### TASK STATEMENT
From the line with "def State.spareLeft (s" to the line with "if s.sto.total ≤", retype every line exactly, including those two, and leave out the rest of the data below.

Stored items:
_ _ _ _ _
/-- Good blocks that are free. -/
def State.freeBlocks (s : State) : Nat := s.sto.total - s.sto.blocks.countP (fun x => x.2.retired || !x.2.free)

/-- The reserve: 1 % of the good blocks. -/
def State.reserveBlocks (s : State) : Nat := s.goodBlocks / 100

/-- Free blocks outside the reserve. -/
def State.freeOutside (s : State) : Nat := s.freeBlocks - s.reserveBlocks

/-- A share in % of the good blocks. -/
def State.goodShare (s : State) (pct : Nat) : Nat := s.goodBlocks * pct / 100

/-- The StoreHealth instance of a block's target: blocks are numbered target after target, the targets of channel 0 first (log 34). -/
def State.healthOf (s : State) (b : Nat) : Nat :=
  let t := b * s.sto.targets / max s.sto.total 1
  let perChannel := max (s.sto.targets / 8) 1
  1 + 4 * (t / perChannel) + t % perChannel

/-- Adds to a health counter of `w` bits, of the whole store and of the block's target (R528). -/
def State.health (s : State) (w : Nat) (a : Nat × Nat) (b : Nat) (n : Nat := 1) : State := (s.bumpSat w a 0 n).bumpSat w a (s.healthOf b) n

/-- `spare_left` in 0.01 % (ch. 13, "What the store holds"). -/
def State.spareLeft (s : State) : Nat :=
  (s.goodBlocks - s.sto.total * s.nat Attr.StoreService.userCapacityPct 0 / 100 - s.reserveBlocks) * 10000 / max s.sto.total 1

/-- Erases of the good blocks. -/
def State.goodErases (s : State) : List Nat := (s.sto.blocks.filter (fun x => !x.2.retired)).map (fun x => x.2.erases)

/-- Publishes the health of the whole store (Table 13-5). -/
def State.refreshHealth (s : State) : State :=
  let e := s.goodErases
  let s := s.setNat Attr.StoreHealth.spareLeft 0 s.spareLeft
  let s := s.setNat Attr.StoreHealth.wearUsed 0 (min 65535 (e.sum * 10000 / max (s.goodBlocks * s.sto.rated) 1))
  let s := s.setNat Attr.StoreHealth.eraseMax 0 (e.foldl max 0)
  let s := if s.sto.storedBytes = 0 then s else s.setNat Attr.StoreHealth.compressionRatio 0 (min 65535 (s.sto.rawBytes * 100 / s.sto.storedBytes))
  if s.sto.userPages = 0 then s else s.setNat Attr.StoreHealth.writeAmp 0 (min 65535 (s.sto.programmed * 100 / s.sto.userPages))

/-- A free block is taken for writing `n` pages: erased first where it is not, which suspended erases do not allow (R506); none where it cannot be. -/
def State.takeBlock (s : State) (b n : Nat) : Option State :=
  let x := s.block b
  if s.sto.total ≤ b ∨ x.retired ∨ !x.free ∨ s.sto.pages < n ∨ (!x.erased ∧ s.sys.eraseHold) then none
  else some (s.setBlock b { x with free := false, erased := false, valid := n, erases := if x.erased then x.erases else x.erases + 1 })

/-- Writes `n` pages into a block, open or free. -/
def State.writeBlock (s : State) (b n : Nat) : Option State :=
  let x := s.block b
  if x.free then s.takeBlock b n
  else if x.retired ∨ s.sto.pages < x.valid + n then none
  else some (s.setBlock b { x with valid := x.valid + n })

/-- `n` pages of a block become invalid: with none left valid the block is free. -/
def State.invalidate (s : State) (x : Nat × Nat) : State :=
  let b := s.block x.1
  if b.free ∨ b.retired then s
  else s.setBlock x.1 { b with valid := b.valid - x.2, free := decide (b.valid ≤ x.2) }

/-- A write of the store's users; `all` lets it use the reserve (R514). None where a block it needs cannot be had (R506, R519). -/
def State.mediaWrite (s : State) (w : MediaWrite) (all : Bool) : Option State :=
  let n := (w.written.map Prod.snd).sum
  let r := w.written.foldl (fun (t : Option State) x => t.bind (fun t => t.writeBlock x.1 x.2)) (some s)
  r.bind (fun t =>
    if !all ∧ t.freeBlocks < s.freeBlocks ∧ t.freeBlocks < t.reserveBlocks then none
    else
      let t := w.invalid.foldl State.invalidate t
      some { t with sto := { t.sto with userPages := t.sto.userPages + n, programmed := t.sto.programmed + n } })

/-- Whether STO takes writes of its users: not fenced, and NORMAL (R519–R521). -/
def State.storeOpen (s : State) : Bool := !s.cutOff 15 0 && s.nat Attr.StoreService.mediaState 0 == 1

/-- Whether STO takes journal and checkpoint writes: NORMAL or RESERVE (R514). -/
def State.journalOpen (s : State) : Bool :=
  !s.cutOff 15 0 && (s.nat Attr.StoreService.mediaState 0 == 1 || s.nat Attr.StoreService.mediaState 0 == 2)

/-! ### Journal (R500–R503) -/

/-- Entries of 40 octets that a page of 16 KiB holds (ch. 13, worked example). -/
def pageEntries : Nat := 409

/-- Entries of a list of postings. -/
def weight (l : List (Nat × JKind)) : Nat := (l.map (fun x => x.2.entries)).sum

/-- Entries the ring of `journal_gib` holds. -/
def State.ringRoom (s : State) : Nat := s.nat Attr.StoreService.journalGib 0 * 2 ^ 30 / 40

/-- The gathered postings that fill one page, and the rest; the first is always taken. -/
def fillPage : Nat → List (Nat × JKind) → List (Nat × JKind) × List (Nat × JKind)
  | _, [] => ([], [])
  | n, x :: l => if n + x.2.entries ≤ pageEntries ∨ n = 0 then let r := fillPage (n + max x.2.entries 1) l; (x :: r.1, r.2) else ([], x :: l)

/-- Programs a page of gathered entries while none is being programmed and the ring has room (R501, R503). -/
def State.programJournal (s : State) (w : MediaWrite) : State :=
  let p := fillPage 0 s.sto.gather
  if !s.journalOpen ∨ s.sto.page ≠ [] ∨ p.1 = [] ∨ s.ringRoom < weight s.sto.ring + weight p.1 then s
  else
    match s.mediaWrite w true with
    | none => s
    | some t => { t with sto := { t.sto with page := p.1, gather := p.2 } }

/-- Sets the JOURNAL confirmation of a flight. -/
def State.journalFlight (s : State) (k : JKind) : State :=
  match k with
  | .flight id _ _ => { s with col := { s.col with flights := s.col.flights.map (fun f => if f.id = id then { f with journal := true } else f) } }
  | _ => s

/-- The page being programmed passes: its entries are committed and confirmed (R501). -/
def State.confirmJournal (s : State) : State :=
  let p := s.sto.page
  let s := { s with sto := { s.sto with page := [], ring := s.sto.ring ++ p } }
  p.foldl (fun s x => s.journalFlight x.2) s

/-- JOURNAL_PROGRAM (R501). -/
def execJournalProgram (w : MediaWrite) (s : State) : Out := .next (s.programJournal w)

/-- JOURNAL_CONFIRM (R501). -/
def execJournalConfirm (s : State) : Out := .next s.confirmJournal

/-! ### Segments and checkpoints (R499, R504) -/

/-- Record versions of a handle block and day. -/
def State.dayCount (s : State) (hb day : Nat) : Nat :=
  ((s.sto.records.filter (fun x => x.1 / 2 ^ 32 / 1024 == hb && x.1 % 2 ^ 32 / 96 == day)).map (fun x => x.2.length)).sum

/-- The key of a segment: handle block and day. -/
def segKey (hb day : Nat) : Nat := hb * 2 ^ 32 + day

/-- Handle blocks that hold records of a day. -/
def State.dayBlocks (s : State) (day : Nat) : List Nat :=
  ((s.sto.records.filter (fun x => x.1 % 2 ^ 32 / 96 == day)).map (fun x => x.1 / 2 ^ 32 / 1024)).eraseDups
_ _ _ _ _
### TASK ANSWER
def State.spareLeft (s : State) : Nat :=
  (s.goodBlocks - s.sto.total * s.nat Attr.StoreService.userCapacityPct 0 / 100 - s.reserveBlocks) * 10000 / max s.sto.total 1

/-- Erases of the good blocks. -/
def State.goodErases (s : State) : List Nat := (s.sto.blocks.filter (fun x => !x.2.retired)).map (fun x => x.2.erases)

/-- Publishes the health of the whole store (Table 13-5). -/
def State.refreshHealth (s : State) : State :=
  let e := s.goodErases
  let s := s.setNat Attr.StoreHealth.spareLeft 0 s.spareLeft
  let s := s.setNat Attr.StoreHealth.wearUsed 0 (min 65535 (e.sum * 10000 / max (s.goodBlocks * s.sto.rated) 1))
  let s := s.setNat Attr.StoreHealth.eraseMax 0 (e.foldl max 0)
  let s := if s.sto.storedBytes = 0 then s else s.setNat Attr.StoreHealth.compressionRatio 0 (min 65535 (s.sto.rawBytes * 100 / s.sto.storedBytes))
  if s.sto.userPages = 0 then s else s.setNat Attr.StoreHealth.writeAmp 0 (min 65535 (s.sto.programmed * 100 / s.sto.userPages))

/-- A free block is taken for writing `n` pages: erased first where it is not, which suspended erases do not allow (R506); none where it cannot be. -/
def State.takeBlock (s : State) (b n : Nat) : Option State :=
  let x := s.block b
  if s.sto.total ≤ b ∨ x.retired ∨ !x.free ∨ s.sto.pages < n ∨ (!x.erased ∧ s.sys.eraseHold) then none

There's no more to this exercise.